↓↓↓

-- ==== Sys2Proof/Tests/Slice0.lean ====
section
/-! SUPPORT. The model's own tests. Expected values come from spec/95_test_vectors.md (the vector's name
stands in the comment), from the encodings of spec/30_encoding.md, or from a rule named there. The
last part shows, for each statement with hypotheses, states and operands that meet them. -/

namespace Sys2Proof.Tests

open Sys2Proof Sys2Proof.Machine

/-! ### WellFormed: each check refuses an ill-formed term -/

/-- R108, R214: at most 15 payload words. -/
theorem test_check_payload_of_16_is_ill_formed :
    (Instr.check 0 0 (List.replicate 16 0)).wellFormed = false ∧
      (Instr.check 0 0 (List.replicate 15 0)).wellFormed = true := by decide

/-- R65: `reg <= 21`, `mask != 0`, no mask bit below `pos`. -/
theorem test_descriptor_checks :
    ¬ (Descriptor.mk 22 0x0001 0 ⟨true, true, false, false⟩).WellFormed ∧
      ¬ (Descriptor.mk 21 0x0000 3 ⟨true, true, false, false⟩).WellFormed ∧
      ¬ (Descriptor.mk 21 0x0FF0 6 ⟨true, true, false, false⟩).WellFormed ∧
      (Descriptor.mk 21 0x0060 4 ⟨true, true, false, false⟩).WellFormed := by decide

/-- Parameters with the given field, dummy read, block read and first map read. -/
def paramsWith (d : Descriptor) (resetCmd blockCmd mapCmd : Word) : HostParams :=
  { fieldCount := 1
    fieldTable := #v[d]
    resetSafetyCmd := resetCmd
    blockCrcCmd := blockCmd
    regmapCmds := #v[mapCmd, 0x80E8, 0x8201, 0x8301]
    writePending := fun stat => stat[15]
    regenRetry := some 1
    slaveReg := 6
    slaveValue := 0x4001 }

/-- The angle field of P5: readable, from the update buffer. -/
def angleField : Descriptor := ⟨2, 0x7FFF, 0, ⟨true, false, true, false⟩⟩

/-- The field of P2: readable and writable, in the CRC-protected block. -/
def blockField : Descriptor := ⟨8, 0x7FF0, 4, ⟨true, true, false, false⟩⟩

/-- The parameters of P2 and P4. -/
def params : HostParams := paramsWith angleField 0x8001 0x8088 0x800E

/-- R177: the dummy read is a `READ` word with the safety flag; R135: the block read starts at address 8
and asks for 8 words at least; R133: the map reads are `READ` words
and reach every mapped address (0x800D leaves out IFAB); R65. -/
theorem test_params_checks : params.WellFormed ∧
    ¬ (paramsWith angleField 0x8002 0x8088 0x800E).WellFormed ∧
    ¬ (paramsWith angleField 0x5001 0x8088 0x800E).WellFormed ∧
    ¬ (paramsWith { angleField with mask := 0 } 0x8001 0x8088 0x800E).WellFormed := by decide

theorem test_block_and_map_reads : ¬ (paramsWith angleField 0x8001 0x8087 0x800E).WellFormed ∧
    ¬ (paramsWith angleField 0x8001 0x8098 0x800E).WellFormed ∧
    ¬ (paramsWith angleField 0x8001 0x8088 0x880E).WellFormed ∧
    ¬ (paramsWith angleField 0x8001 0x8088 0x800D).WellFormed := by decide

/-! ### Decoding: every constructor, from codes and words written out (R50, R57, R60, R62, R64) -/

theorem test_decode_selector_and_codec :
    decode (.op5 { op := 0b00000 }) = .ok .nop ∧
      decode (.op5 { op := 0b00001, ri := 0b10010 }) = .ok (.regoff 18) ∧
      decode (.op5 { op := 0b00010, ri := 0b00010, upd := true, len := 0b0111 }) =
        .ok (.buildRd 2 true false 7) ∧
      decode (.op5 { op := 0b00011, ri := 0b01111, safe := true }) = .ok (.buildWr 15 true) ∧
      decode (.op5 { op := 0b00100, w := 0x8021 }) = .ok (.decCmd 0x8021) ∧
      decode (.op5 { op := 0b00101, w := 0x7067 }) = .ok (.decSafe 0x7067) := by decide

theorem test_decode_validator :
    decode (.op5 { op := 0b01000 }) = .ok .crcInit ∧
      decode (.op5 { op := 0b01001, b := 0x21 }) = .ok (.crcByte 0x21) ∧
      decode (.op5 { op := 0b01010, w := 0x1000 }) = .ok (.crcWord 0x1000) ∧
      decode (.op5 { op := 0b01011 }) = .ok .crcRead ∧
      decode (.op5 { op := 0b01100, w := 0x7067, cmd := 0x8021, pn := 1,
                     pl := #v[0x1000, 0xFFFF, 0, 0, 0, 0, 0, 0, 0, 0, 0, 0, 0, 0, 0] }) =
        .ok (.check 0x7067 0x8021 [0x1000]) := by decide

theorem test_decode_register_model :
    decode (.op5 { op := 0b10000, ri := 21, w := 0xBEEF }) = .ok (.cacheWr 21 0xBEEF) ∧
      decode (.op5 { op := 0b10001, ri := 31 }) = .ok (.cacheRd 31) ∧
      decode (.op5 { op := 0b10010, d := 0b00010_0111111111111111_0000_0101, raw := 0x9000 }) =
        .ok (.fldGet ⟨2, 0x7FFF, 0, ⟨true, false, true, false⟩⟩ 0x9000) ∧
      decode (.op5 { op := 0b10011, d := 0b01000_0111111111110000_0100_0011, v := 0x0040 }) =
        .ok (.fldSet ⟨8, 0x7FF0, 4, ⟨true, true, false, false⟩⟩ 0x0040) ∧
      decode (.op5 { op := 0b10100 }) = .ok .blockCrc ∧
      decode (.op5 { op := 0b10101, d := 0b10101_1000000000000000_1111_1010, wr := true }) =
        .ok (.fldChk ⟨21, 0x8000, 15, ⟨false, true, false, true⟩⟩ true) := by decide

theorem test_decode_conversions :
    decode (.op5 { op := 0b11000, raw := 0x1000 }) = .ok (.cnvAngle 0x1000) ∧
      decode (.op5 { op := 0b11001, raw := 0x01F4 }) = .ok (.cnvRevol 0x01F4) ∧
      decode (.op5 { op := 0b11010, raw := 0x01F5 }) = .ok (.cnvTemp 0x01F5) ∧
      decode (.op5 { op := 0b11011, v := 128 }) = .ok (.cnvRange 128) ∧
      decode (.op5 { op := 0b11100, rng := .posInf, raw := 5, v := 3, pred := true }) =
        .ok (.cnvSpeed .posInf 5 3 true) := by decide

theorem test_decode_reserved_codes :
    decode (.op5 { op := 0b00110 }) = .ok .reserved06 ∧
      decode (.op5 { op := 0b00111 }) = .ok .reserved07 ∧
      decode (.op5 { op := 0b01101 }) = .ok .reserved0D ∧
      decode (.op5 { op := 0b01110 }) = .ok .reserved0E ∧
      decode (.op5 { op := 0b01111 }) = .ok .reserved0F ∧
      decode (.op5 { op := 0b10110 }) = .ok .reserved16 ∧
      decode (.op5 { op := 0b10111 }) = .ok .reserved17 ∧
      decode (.op5 { op := 0b11101 }) = .ok .reserved1D ∧
      decode (.op5 { op := 0b11110 }) = .ok .reserved1E ∧
      decode (.op5 { op := 0b11111 }) = .ok .reserved1F := by decide

/-- `rw cls upd addr nd` (R50); `r s i a dddd cccccccc` (R57). The last word has neither form (R55). -/
theorem test_decode_wire_words :
    decode (.cmd16 0b1_0000_1_110000_1111) = .ok (.cmdRead true 0x30 15) ∧
      decode (.cmd16 0b0_1010_0_001111_0001) = .ok (.cmdWrite false 0x0F 1) ∧
      decode (.safety16 0b1_0_1_1_0011_10100101) =
        .ok (.safetyWord true false true true 3 0xA5) ∧
      decode (.cmd16 0b1_0001_0_000000_0000) = .error (.unknownCommandForm 0x8800) := by decide

theorem test_decodeTableWord :
    decodeTableWord 8 0x14 = some .blockCrc ∧
      decodeTableWord 16 0x8021 = some (.cmdRead false 2 1) ∧
      decodeTableWord 16 0x50F1 = some (.cmdWrite false 15 1) ∧
      decodeTableWord 16 0x7067 = some (.safetyWord false true true true 0 0x67) := by decide

/-- The very next step runs the placed instruction. -/
theorem test_withFetchWord :
    step (State.reset.withFetchWord 8 0x14) = exec .blockCrc State.reset ∧
      step (State.reset.withFetchWord 16 0x8021) = exec (.cmdRead false 2 1) State.reset :=
  ⟨rfl, rfl⟩

/-! ### One operation each (spec/95_test_vectors.md) -/

/-- The state after one operation from reset. -/
def after (i : Instr) : State := runOperation i State.reset

/-- A block whose slots 8 to 15 hold the given words. -/
def blockState (ws : List Word) : State :=
  { State.reset with
    regcache := Vector.ofFn fun k => if 8 ≤ k.val then ws.getD (k.val - 8) 0 else 0 }

/-- The block of V-BLK-2. -/
def sampleBlock : State :=
  blockState [0x0804, 0x8000, 0x1230, 0xFFF0, 0x0010, 0x0FF3, 0x1234, 0xABCD]

/-- V-OFF-6, V-OFF-9, V-OFF-10. -/
theorem test_regoff : (after (.regoff 18)).outs = { out := 0x0140 } ∧
    (after (.regoff 21)).outs = { out := 0x0300 } ∧
    (after (.regoff 22)).outs = { st := .illegalOp } := by decide

/-- V-RD-8, V-RD-9, V-RD-12, V-RD-15. -/
theorem test_buildRd : (after (.buildRd 8 false true 8)).outs = { out := 0x8089, rxn := 10 } ∧
    (after (.buildRd 21 true true 15)).outs = { out := 0x870F, rxn := 16 } ∧
    (after (.buildRd 2 false true 2)).outs = { out := 0x8023, rxn := 4 } ∧
    (after (.buildRd 22 false true 1)).outs = { st := .illegalOp } := by decide

/-- V-WR-3, V-WR-4, V-WR-7. -/
theorem test_buildWr : (after (.buildWr 21 true)).outs = { out := 0x5301 } ∧
    (after (.buildWr 8 false)).outs = { out := 0x5080 } ∧
    (after (.buildWr 31 true)).outs = { st := .illegalOp } := by decide

/-- V-DC-4, V-DC-7. -/
theorem test_decCmd :
    (after (.decCmd 0x870F)).outs =
      { fields := .cmd ⟨true, 0, true, 0x30, 15, true, .read, true, 21⟩, rxn := 16 } ∧
      (after (.decCmd 0xFFFF)).outs =
        { fields := .cmd ⟨true, 0xF, true, 0x3F, 15, true, .other, false, 0⟩ } := by decide

/-- V-DC-5, V-DC-8: an address outside the map; a write word with the update bit. -/
theorem test_decCmd_unmapped_and_write :
    (after (.decCmd 0x8121)).outs =
      { fields := .cmd ⟨true, 0, false, 0x12, 1, true, .read, false, 0⟩, rxn := 2 } ∧
      (after (.decCmd 0x5400)).outs =
        { fields := .cmd ⟨false, 0xA, true, 0, 0, false, .write, true, 0⟩ } := by decide

/-- V-DS-5. -/
theorem test_decSafe :
    (after (.decSafe 0xB3A5)).outs = { fields := .safety ⟨true, false, true, true, 3, 0xA5⟩ } ∧
      (after (.decSafe 0xB3A5)).safetyLast = none := by decide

↑↑↑

__PROBLEM STATEMENT__: Everything from the line with "(after (.buildWr 8" to the last line of the entries above is to be retyped exactly. Include both ends.

__PROBLEM SOLUTION__:
    (after (.buildWr 8 false)).outs = { out := 0x5080 } ∧
    (after (.buildWr 31 true)).outs = { st := .illegalOp } := by decide

/-- V-DC-4, V-DC-7. -/
theorem test_decCmd :
    (after (.decCmd 0x870F)).outs =
      { fields := .cmd ⟨true, 0, true, 0x30, 15, true, .read, true, 21⟩, rxn := 16 } ∧
      (after (.decCmd 0xFFFF)).outs =
        { fields := .cmd ⟨true, 0xF, true, 0x3F, 15, true, .other, false, 0⟩ } := by decide

/-- V-DC-5, V-DC-8: an address outside the map; a write word with the update bit. -/
theorem test_decCmd_unmapped_and_write :
    (after (.decCmd 0x8121)).outs =
      { fields := .cmd ⟨true, 0, false, 0x12, 1, true, .read, false, 0⟩, rxn := 2 } ∧
      (after (.decCmd 0x5400)).outs =
        { fields := .cmd ⟨false, 0xA, true, 0, 0, false, .write, true, 0⟩ } := by decide

/-- V-DS-5. -/
theorem test_decSafe :
    (after (.decSafe 0xB3A5)).outs = { fields := .safety ⟨true, false, true, true, 3, 0xA5⟩ } ∧
      (after (.decSafe 0xB3A5)).safetyLast = none := by decide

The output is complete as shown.